Regional Differences in Adherence to Religious Norms
Attachment to Catholic and evangelical relational values varies sharply across Colombia’s regions and socioeconomic divides:
Major Cities
- Progressive social views cropped up in Bogota, Medellin, Cali, especially among educated, upper-class residents.
- Cohabitation before marriage rising. Social censure weakening among younger urbanites.
- Feminist movement expanding, fighting sexism, machismo, violence against women.
- Support growing for divorce, abortion access, same-sex marriage, especially post-2016 peace deal.
Rural Areas
- Conservative religious norms around marriage, gender, sexuality remain strong in the countryside.
- Women expected to marry and have children by their early 20s. Seen as old maids if unwed by late 20s.
- Domestic abuse is often overlooked. Women financially dependent on husbands with no option to leave.
- Revealing clothing frowned upon. Female virginity is prized until marriage.
Lower Income Segments
- Poorer Colombians tend to closely adhere to cultural religious norms around marriage and family.
- High importance placed on large church weddings, even if going into debt to afford lavish receptions.
- Men feel acute pressure to be good providers as heads of families. Domestic violence can result.
- Women have limited autonomy or independence. Dependent on husbands financially and socially.
Trends Among Younger Generations
Despite ongoing religious influence, younger Colombians are increasingly bucking traditional mores:
- Millennials and Gen Z show waning interest in religion altogether – less church attendance or adherence to doctrine.
- Cohabitation is rising. Moving in together before marriage is now common in cities.
- Fewer millennials are marrying. More couples are child-free and reject traditional family models.

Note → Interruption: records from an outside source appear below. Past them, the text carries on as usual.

-- ==== Sys2Proof/Machine/Step.lean ====
section
/-! DEFINITION. The step (40_cycle_and_operands.md R69) and the placing of a word where it fetches. -/

namespace Sys2Proof.Machine

/-- One step: inputs, halted check, tick, fetch, advance, decode, execute, commit (R69, in the order of
60_exceptions.md R128). A configuration outside the legal values is refused
(93_implementation_defined.md U13). One step is one change of the state (log 15). -/
def step (s : State) : Host.Outcome State Fault Refusal :=
  if s.cfg.legal = false then .refused .illegalConfig
  else if s.latchInput.halted then .next s.latchInput.commitHalted
  else
    match s.latchInput.applyTick.fetchWord with
    | none => .next s.latchInput.applyTick.commitFetchBounds
    | some w =>
      match decode w with
      | .ok i => exec i (s.latchInput.applyTick.advance w)
      | .error _ => commit (s.latchInput.applyTick.advance w) (.raise (.decodeMiss w))

/-- The state with a word stored at pc, and running, so that the next step fetches it (log 11). A pc at which
no word can be fetched is left as it is. -/
def State.withFetchWord (s : State) (nbits w : Nat) : State :=
  if s.cfg.memSize ≤ s.pc.toNat + 1 then s
  else
    { s.storeBytes s.pc.toNat [highByte (tableWord nbits w), lowByte (tableWord nbits w)] with
      halted := false, haltCause := .noCause }

end Sys2Proof.Machine
end

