-- ==== Sys2Proof/Laws/Memory.lean ====
section
/-! SUPPORT. Memory: a read after a write, and that every memory operation keeps the canonical form. -/

namespace Sys2Proof.Machine

variable {init : Nat → Byte} {size lo a a' : Nat} {b : Byte} {m : Memory}

/-! ## One byte -/

theorem Memory.not_mem_erase (m : Memory) (a : Nat) : ∀ p ∈ Memory.erase m a, p.1 ≠ a := by
  induction m with
  | nil => simp [Memory.erase]
  | cons p m ih =>
    obtain ⟨k, c⟩ := p
    by_cases h : a = k
    · simpa [Memory.erase, h] using fun x y hm => by simpa [h] using ih (x, y) (by simpa [h] using hm)
    · simp only [Memory.erase, h, if_false, List.mem_cons]
      rintro q (rfl | hq)
      · exact fun e => h e.symm
      · exact ih q hq

theorem Memory.read_of_not_mem (h : ∀ p ∈ m, p.1 ≠ a) : Memory.read init m a = init a := by
  induction m with
  | nil => rfl
  | cons p m ih =>
    have hk : ¬ a = p.1 := fun e => h p List.mem_cons_self e.symm
    simpa [Memory.read, hk] using ih fun q hq => h q (List.mem_cons_of_mem _ hq)

theorem Memory.read_erase_ne (h : a' ≠ a) : Memory.read init (Memory.erase m a) a' = Memory.read init m a' := by
  induction m with
  | nil => rfl
  | cons p m ih =>
    obtain ⟨k, c⟩ := p
    by_cases hk : a = k
    · have : ¬ a' = k := fun e => h (e.trans hk.symm)
      simp [Memory.erase, Memory.read, hk, this, ← ih]
    · simp [Memory.erase, Memory.read, hk, ih]

theorem Memory.read_insert_self (h : ∀ p ∈ m, p.1 ≠ a) : Memory.read init (Memory.insert m a b) a = b := by
  induction m with
  | nil => simp [Memory.insert, Memory.read]
  | cons p m ih =>
    have hk : ¬ a = p.1 := fun e => h p List.mem_cons_self e.symm
    by_cases hlt : a < p.1
    · simp [Memory.insert, Memory.read, hlt]
    · simpa [Memory.insert, Memory.read, hlt, hk] using ih fun q hq => h q (List.mem_cons_of_mem _ hq)

theorem Memory.read_insert_ne (h : a' ≠ a) :
    Memory.read init (Memory.insert m a b) a' = Memory.read init m a' := by
  induction m with
  | nil => simp [Memory.insert, Memory.read, h]
  | cons p m ih =>
    by_cases hlt : a < p.1
    · simp [Memory.insert, Memory.read, hlt, h]
    · simp [Memory.insert, Memory.read, hlt, ih]

/-- A read gives what the last write to the same address stored, else what it gave before. -/
theorem Memory.read_write (init : Nat → Byte) (m : Memory) (a a' : Nat) (b : Byte) :
    Memory.read init (Memory.write init m a b) a' = if a' = a then b else Memory.read init m a' := by
  unfold Memory.write
  by_cases h : a' = a
  · subst h
    by_cases hb : b = init a'
    · simp [hb, Memory.read_of_not_mem (Memory.not_mem_erase m a')]
    · simp [hb, Memory.read_insert_self (Memory.not_mem_erase m a')]
  · by_cases hb : b = init a <;> simp [hb, h, Memory.read_erase_ne, Memory.read_insert_ne]

/-! ## The canonical form -/

theorem Memory.wfFrom_mono {lo' : Nat} (h : lo' ≤ lo) (hm : Memory.wfFrom init size lo m = true) :
    Memory.wfFrom init size lo' m = true := by
  cases m with
  | nil => rfl
  | cons p m =>
    simp only [Memory.wfFrom, Bool.and_eq_true, decide_eq_true_eq] at hm ⊢
    exact ⟨⟨⟨h.trans hm.1.1.1, hm.1.1.2⟩, hm.1.2⟩, hm.2⟩

theorem Memory.wfFrom_erase (a : Nat) (hm : Memory.wfFrom init size lo m = true) :
    Memory.wfFrom init size lo (Memory.erase m a) = true := by
  induction m generalizing lo with
  | nil => rfl
  | cons p m ih =>
    simp only [Memory.wfFrom, Bool.and_eq_true, decide_eq_true_eq] at hm
    by_cases h : a = p.1
    · simpa [Memory.erase, h] using Memory.wfFrom_mono (by omega) (h ▸ ih hm.2)
    · simpa [Memory.erase, h, Memory.wfFrom, hm.1.1.1, hm.1.1.2, ih hm.2] using hm.1.2

theorem Memory.wfFrom_insert (hm : Memory.wfFrom init size lo m = true) (hlo : lo ≤ a) (hs : a < size)
    (hb : b ≠ init a) (hn : ∀ p ∈ m, p.1 ≠ a) : Memory.wfFrom init size lo (Memory.insert m a b) = true := by
  induction m generalizing lo with
  | nil => simp [Memory.insert, Memory.wfFrom, hlo, hs, hb]
  | cons p m ih =>
    simp only [Memory.wfFrom, Bool.and_eq_true, decide_eq_true_eq] at hm
    have hk : p.1 ≠ a := hn p List.mem_cons_self
    by_cases h : a < p.1
    · have : a + 1 ≤ p.1 := h
      simpa [Memory.insert, h, Memory.wfFrom, hlo, hs, hb, hm.1.1.2, hm.2, this] using hm.1.2
    · have := ih hm.2 (by omega) fun q hq => hn q (List.mem_cons_of_mem _ hq)
      simpa [Memory.insert, h, Memory.wfFrom, hm.1.1.1, hm.1.1.2, this] using hm.1.2

theorem Memory.wf_write (hm : Memory.wf init size m = true) (hs : a < size) :
    Memory.wf init size (Memory.write init m a b) = true := by
  unfold Memory.wf Memory.write at *
  split
  · exact Memory.wfFrom_erase a hm
  · exact Memory.wfFrom_insert (Memory.wfFrom_erase a hm) (Nat.zero_le a) hs ‹_› (Memory.not_mem_erase m a)

/-! ## The state's memory -/

/-- What every address reads as after one byte is stored. -/
theorem State.readMem_writeMem (s : State) (a a' : Nat) (b : Byte) :
    (s.writeMem a b).readMem a' = if a' = a then b else s.readMem a' := by
  simp [State.readMem, Memory.read_write]

theorem State.memWf_writeMem {s : State} (h : s.memWf = true) (ha : a < s.cfg.memSize) :
    (s.writeMem a b).memWf = true := by
  simpa [State.memWf] using Memory.wf_write h ha

/-- Storing bytes changes memory alone. -/
theorem State.storeBytes_eq (s : State) (a : Nat) (bs : List Byte) :
    s.storeBytes a bs = { s with mem := (s.storeBytes a bs).mem } := by
  induction bs generalizing s a with
  | nil => rfl
  | cons b bs ih => rw [State.storeBytes, ih]; rfl

/-- What every address reads as after a list of bytes is stored at a, a+1, ... -/
theorem State.readMem_storeBytes (s : State) (a a' : Nat) (bs : List Byte) :
    (s.storeBytes a bs).readMem a' =
      if a ≤ a' ∧ a' < a + bs.length then bs.getD (a' - a) 0 else s.readMem a' := by
  induction bs generalizing s a with
  | nil => simp [State.storeBytes]
  | cons b bs ih =>
    rw [State.storeBytes, ih, State.readMem_writeMem]
    by_cases h : a' = a
    · subst h; simp
    · by_cases h1 : a + 1 ≤ a'
      · have e : a' - a = (a' - (a + 1)) + 1 := by omega
        have h0 : a ≤ a' := by omega
        by_cases h2 : a' < a + 1 + bs.length
        · have h3 : a' < a + (bs.length + 1) := by omega
          simp [h0, h1, h2, h3, e]
        · have h3 : ¬ a' < a + (bs.length + 1) := by omega
          simp [h2, h3, h]
      · have h0 : ¬ a ≤ a' := by omega
        simp [h0, h1, h]

theorem State.memWf_storeBytes {s : State} (bs : List Byte) (h : s.memWf = true)
    (ha : a + bs.length ≤ s.cfg.memSize) : (s.storeBytes a bs).memWf = true := by
  induction bs generalizing s a with
  | nil => exact h
  | cons b bs ih =>
    simp only [List.length_cons] at ha
    exact ih (State.memWf_writeMem h (by omega)) (by simp; omega)

end Sys2Proof.Machine
end

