/-- With a byte outside memory it raises MEM_BOUNDS with the lowest such address, before any write. -/
theorem exec_of_range_out (hr : raised i s = rangeRaise s n) (hn : n ≠ 0) (h : s.cfg.memSize < s.i.toNat + n) :
    ∃ t, exec i s = .next t ∧ RaisesGuestError .memBounds (max s.i.toNat s.cfg.memSize) s t := by
  have hlast : s.cfg.memSize ≤ s.i.toNat + n - 1 := by omega
  refine ⟨_, exec_of_raised_eq_some ?_, s.raises_guestError _ _⟩
  simp [hr, rangeRaise, State.firstOutOfRange, hn, hlast]

end Sys2Proof.Machine
end

section
/-! PROOFS. Loads into Vx, I and the timers (42_load_store.md R92-R98). -/

namespace Sys2Proof.Machine

/-! ## Registers and the index -/

/-- Settles O16: Vx is all that either load writes (`exec_setV`). -/
theorem loadRegisterCopies : Obligations.LoadRegisterCopies := by
  unfold Obligations.LoadRegisterCopies
  exact ⟨rowDecodes_rowIndex (.ldVxKk 0 0) (by decide), rowDecodes_rowIndex (.ldVxVy 0 0) (by decide),
    fun x y kk s => ⟨exec_setV (execLdVxKk_eq x kk s), exec_setV (execLdVxVy_eq x y s)⟩⟩

/-- Settles O18: the 12-bit literal is stored exact, and I is all that is written (`keeps_setI`). -/
theorem loadIndexClearsHighBits : Obligations.LoadIndexClearsHighBits := by
  unfold Obligations.LoadIndexClearsHighBits
  refine ⟨rowDecodes_rowIndex (.ldINnn 0) (by decide), fun nnn s => ?_⟩
  exact ⟨_, execLdINnn_eq nnn s, BitVec.ofNat_toNat 16 nnn, rfl, (keeps_setI s _).done⟩

/-- Settles O20: the exact address is truncated to the 16 bits of I, and I is all that is written (`keeps_setI`). -/
theorem fontAddressesTheGlyph : Obligations.FontAddressesTheGlyph := by
  unfold Obligations.FontAddressesTheGlyph
  refine ⟨rowDecodes_rowIndex (.ldFVx 0) (by decide), fun x s => ?_⟩
  exact ⟨_, execLdFVx_eq x s, BitVec.toNat_ofNat _ _, rfl, (keeps_setI s _).done⟩

/-! ## Timers -/

theorem tickDown_true_of_ne_zero {t : Byte} (h : t ≠ 0) : tickDown true t = t - 1 :=
  (tickDown_true t).trans (if_neg h)

/-- Settles O17: Vx is all that is written (`exec_setV`), and the instruction starts from the advanced state, whose DT
the tick has decremented (`tickDown_true_of_ne_zero`). -/
theorem loadDelayTimerReadsAfterTick : Obligations.LoadDelayTimerReadsAfterTick := by
  unfold Obligations.LoadDelayTimerReadsAfterTick
  refine ⟨rowDecodes_rowIndex (.ldVxDt 0) (by decide), fun x s => exec_setV (execLdVxDt_eq x s),
    fun x s w hl hh hf hd htick hdt => ?_⟩
  have hticked : (s.latchInput.applyTick.advance w).dt = s.dt - 1 := by
    simp [htick, tickDown_true_of_ne_zero hdt]
  obtain ⟨t, ht, hx, -, -, hkeeps⟩ := exec_setV (i := .ldVxDt x) (execLdVxDt_eq x (s.latchInput.applyTick.advance w))
  have htdt : t.dt = (s.latchInput.applyTick.advance w).dt := hkeeps .delayTimer (by decide)
  exact ⟨t, (step_of_decode hl hh hf hd).trans ht, hx.trans hticked, htdt.trans hticked⟩

/-- LD DT, Vx writes DT alone (R96). -/
theorem exec_ldDtVx (x : RegIx) (s : State) :
    ∃ t, exec (.ldDtVx x) s = .next t ∧ t.dt = s.getV x ∧ ReportsOk s t ∧ KeepsAllBut [.delayTimer, .report] s t := by
  refine ⟨(completed (.ldDtVx x) s).done, rfl, by simp [completed], rfl,
    keeps_completed (fun _ _ => rfl) fun p hp => ?_⟩
  cases p with
  | delayTimer | regs | halting | report => simp at hp
  | _ => rfl

/-- LD ST, Vx writes ST alone (R97). -/
theorem exec_ldStVx (x : RegIx) (s : State) :
    ∃ t, exec (.ldStVx x) s = .next t ∧ t.st = s.getV x ∧ ReportsOk s t ∧ KeepsAllBut [.soundTimer, .report] s t := by
  refine ⟨(completed (.ldStVx x) s).done, rfl, by simp [completed], rfl,
    keeps_completed (fun _ _ => rfl) fun p hp => ?_⟩
  cases p with
  | soundTimer | regs | halting | report => simp at hp
  | _ => rfl

/-- Settles O19: each load writes its timer alone (`exec_ldDtVx`, `exec_ldStVx`); its step runs it after the tick, which
leaves Vx, so what it writes is what the step leaves. -/
theorem loadTimersWriteTheRegister : Obligations.LoadTimersWriteTheRegister := by
  unfold Obligations.LoadTimersWriteTheRegister
  refine ⟨rowDecodes_rowIndex (.ldDtVx 0) (by decide), rowDecodes_rowIndex (.ldStVx 0) (by decide),
    fun x s => ⟨exec_ldDtVx x s, exec_ldStVx x s⟩, fun x s w hl hh hf => ?_⟩
  have hx : (s.latchInput.applyTick.advance w).getV x = s.getV x := keeps_advance s w .regs (by decide) x
  constructor
  · intro hd
    obtain ⟨t, ht, hdt, -⟩ := exec_ldDtVx x (s.latchInput.applyTick.advance w)
    exact ⟨t, (step_of_decode hl hh hf hd).trans ht, hdt.trans hx⟩
  · intro hd
    obtain ⟨t, ht, hst, -⟩ := exec_ldStVx x (s.latchInput.applyTick.advance w)
    exact ⟨t, (step_of_decode hl hh hf hd).trans ht, hst.trans hx⟩

end Sys2Proof.Machine
end

section
/-! PROOFS. BCD, Stash and Fetch (42_load_store.md R99-R102): completed when all their bytes are inside memory, a raise
of MEM_BOUNDS otherwise. -/

namespace Sys2Proof.Machine

/-! ## Bytes stored from an address on -/

/-- The k-th of the bytes stored at a, a+1, ... -/
theorem State.readMem_storeBytes_add (s : State) (a : Nat) {bs : List Byte} {k : Nat} (hk : k < bs.length) :
    (s.storeBytes a bs).readMem (a + k) = bs.getD k 0 := by
  simp [State.readMem_storeBytes, hk]

theorem State.readMem_storeBytes_outside (s : State) {a a' : Nat} {bs : List Byte}
    (h : a' < a ∨ a + bs.length ≤ a') : (s.storeBytes a bs).readMem a' = s.readMem a' := by
  rw [State.readMem_storeBytes, if_neg (by omega)]

/-! ## BCD -/

theorem readMem_ldBVx (x : RegIx) (s : State) (a : Nat) :
    (completed (.ldBVx x) s).done.readMem a =
      (s.storeBytes s.i.toNat (bcdDigits (s.getV x).toNat)).readMem a := by
  rw [State.storeBytes_eq]
  rfl

/-- BCD writes memory alone: I is unchanged (R99). -/
theorem keeps_ldBVx (x : RegIx) (s : State) : KeepsAllBut [.memory, .report] s (completed (.ldBVx x) s).done := by
  refine keeps_completed (fun _ _ => rfl) fun p hp => ?_
  cases p with
  | memory | regs | halting | report => simp at hp
  | _ => rfl

/-- Each digit of a byte is below 256, so storing it as a byte keeps it. -/
theorem toNat_bcdDigits (b : Byte) :
    ((bcdDigits b.toNat).getD 0 0).toNat = b.toNat / 100 ∧ ((bcdDigits b.toNat).getD 1 0).toNat = b.toNat / 10 % 10 ∧
      ((bcdDigits b.toNat).getD 2 0).toNat = b.toNat % 10 := by
  have hb : b.toNat < 256 := b.isLt
  exact ⟨Nat.mod_eq_of_lt (by omega), Nat.mod_eq_of_lt (by omega), Nat.mod_eq_of_lt (by omega)⟩

/-- Settles O21: inside memory the three digits are stored (`toNat_bcdDigits`) and memory is all that changes
(`keeps_ldBVx`); otherwise the range check raises (`exec_of_range_out`). -/
theorem bcdStoresThreeDigits : Obligations.BcdStoresThreeDigits := by
  unfold Obligations.BcdStoresThreeDigits
  refine ⟨rowDecodes_rowIndex (.ldBVx 0) (by decide), fun x s => ⟨fun hin => ?_, fun hout => ?_⟩⟩
  · obtain ⟨h100, h10, h1⟩ := toNat_bcdDigits (s.getV x)
    have hdigit : ∀ k, k < 3 → (completed (.ldBVx x) s).done.readMem (s.i.toNat + k) =
        (bcdDigits (s.getV x).toNat).getD k 0 :=
      fun k hk => (readMem_ldBVx x s _).trans (s.readMem_storeBytes_add _ hk)
    refine ⟨_, exec_of_range_in (n := 3) rfl rfl hin, ?_, ?_, ?_, fun a ha => ?_, rfl, keeps_ldBVx x s⟩
    · exact (congrArg BitVec.toNat (hdigit 0 (by decide))).trans h100
    · exact (congrArg BitVec.toNat (hdigit 1 (by decide))).trans h10
    · exact (congrArg BitVec.toNat (hdigit 2 (by decide))).trans h1
    · exact (readMem_ldBVx x s a).trans (s.readMem_storeBytes_outside ha)
  · exact exec_of_range_out (n := 3) rfl (by decide) (Nat.lt_succ_of_le hout)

- Remaining single into your 30s is no longer taboo. Young women pursuing careers and delaying motherhood.
- Approval growing for divorce, abortion access, same-sex marriage, especially in urban areas.
- Young people report more egalitarian views on gender roles. But ingrained machismo remains.
Religious values remain deeply ingrained in Colombia’s cultural DNA, upholding norms around relationships and family structures. Tradition continues to clash with progressive trends, creating divisions between urban and rural populations and across generations.
Yet the strong imprint of Catholic and evangelical mores persists nationwide. Despite growing strands of liberalization, faith traditions still underpin what most Colombians view as acceptable behavior within couples, marriage and child-rearing. Religion’s influence is far from disappearing in dictating societal expectations around relationships in Colombia.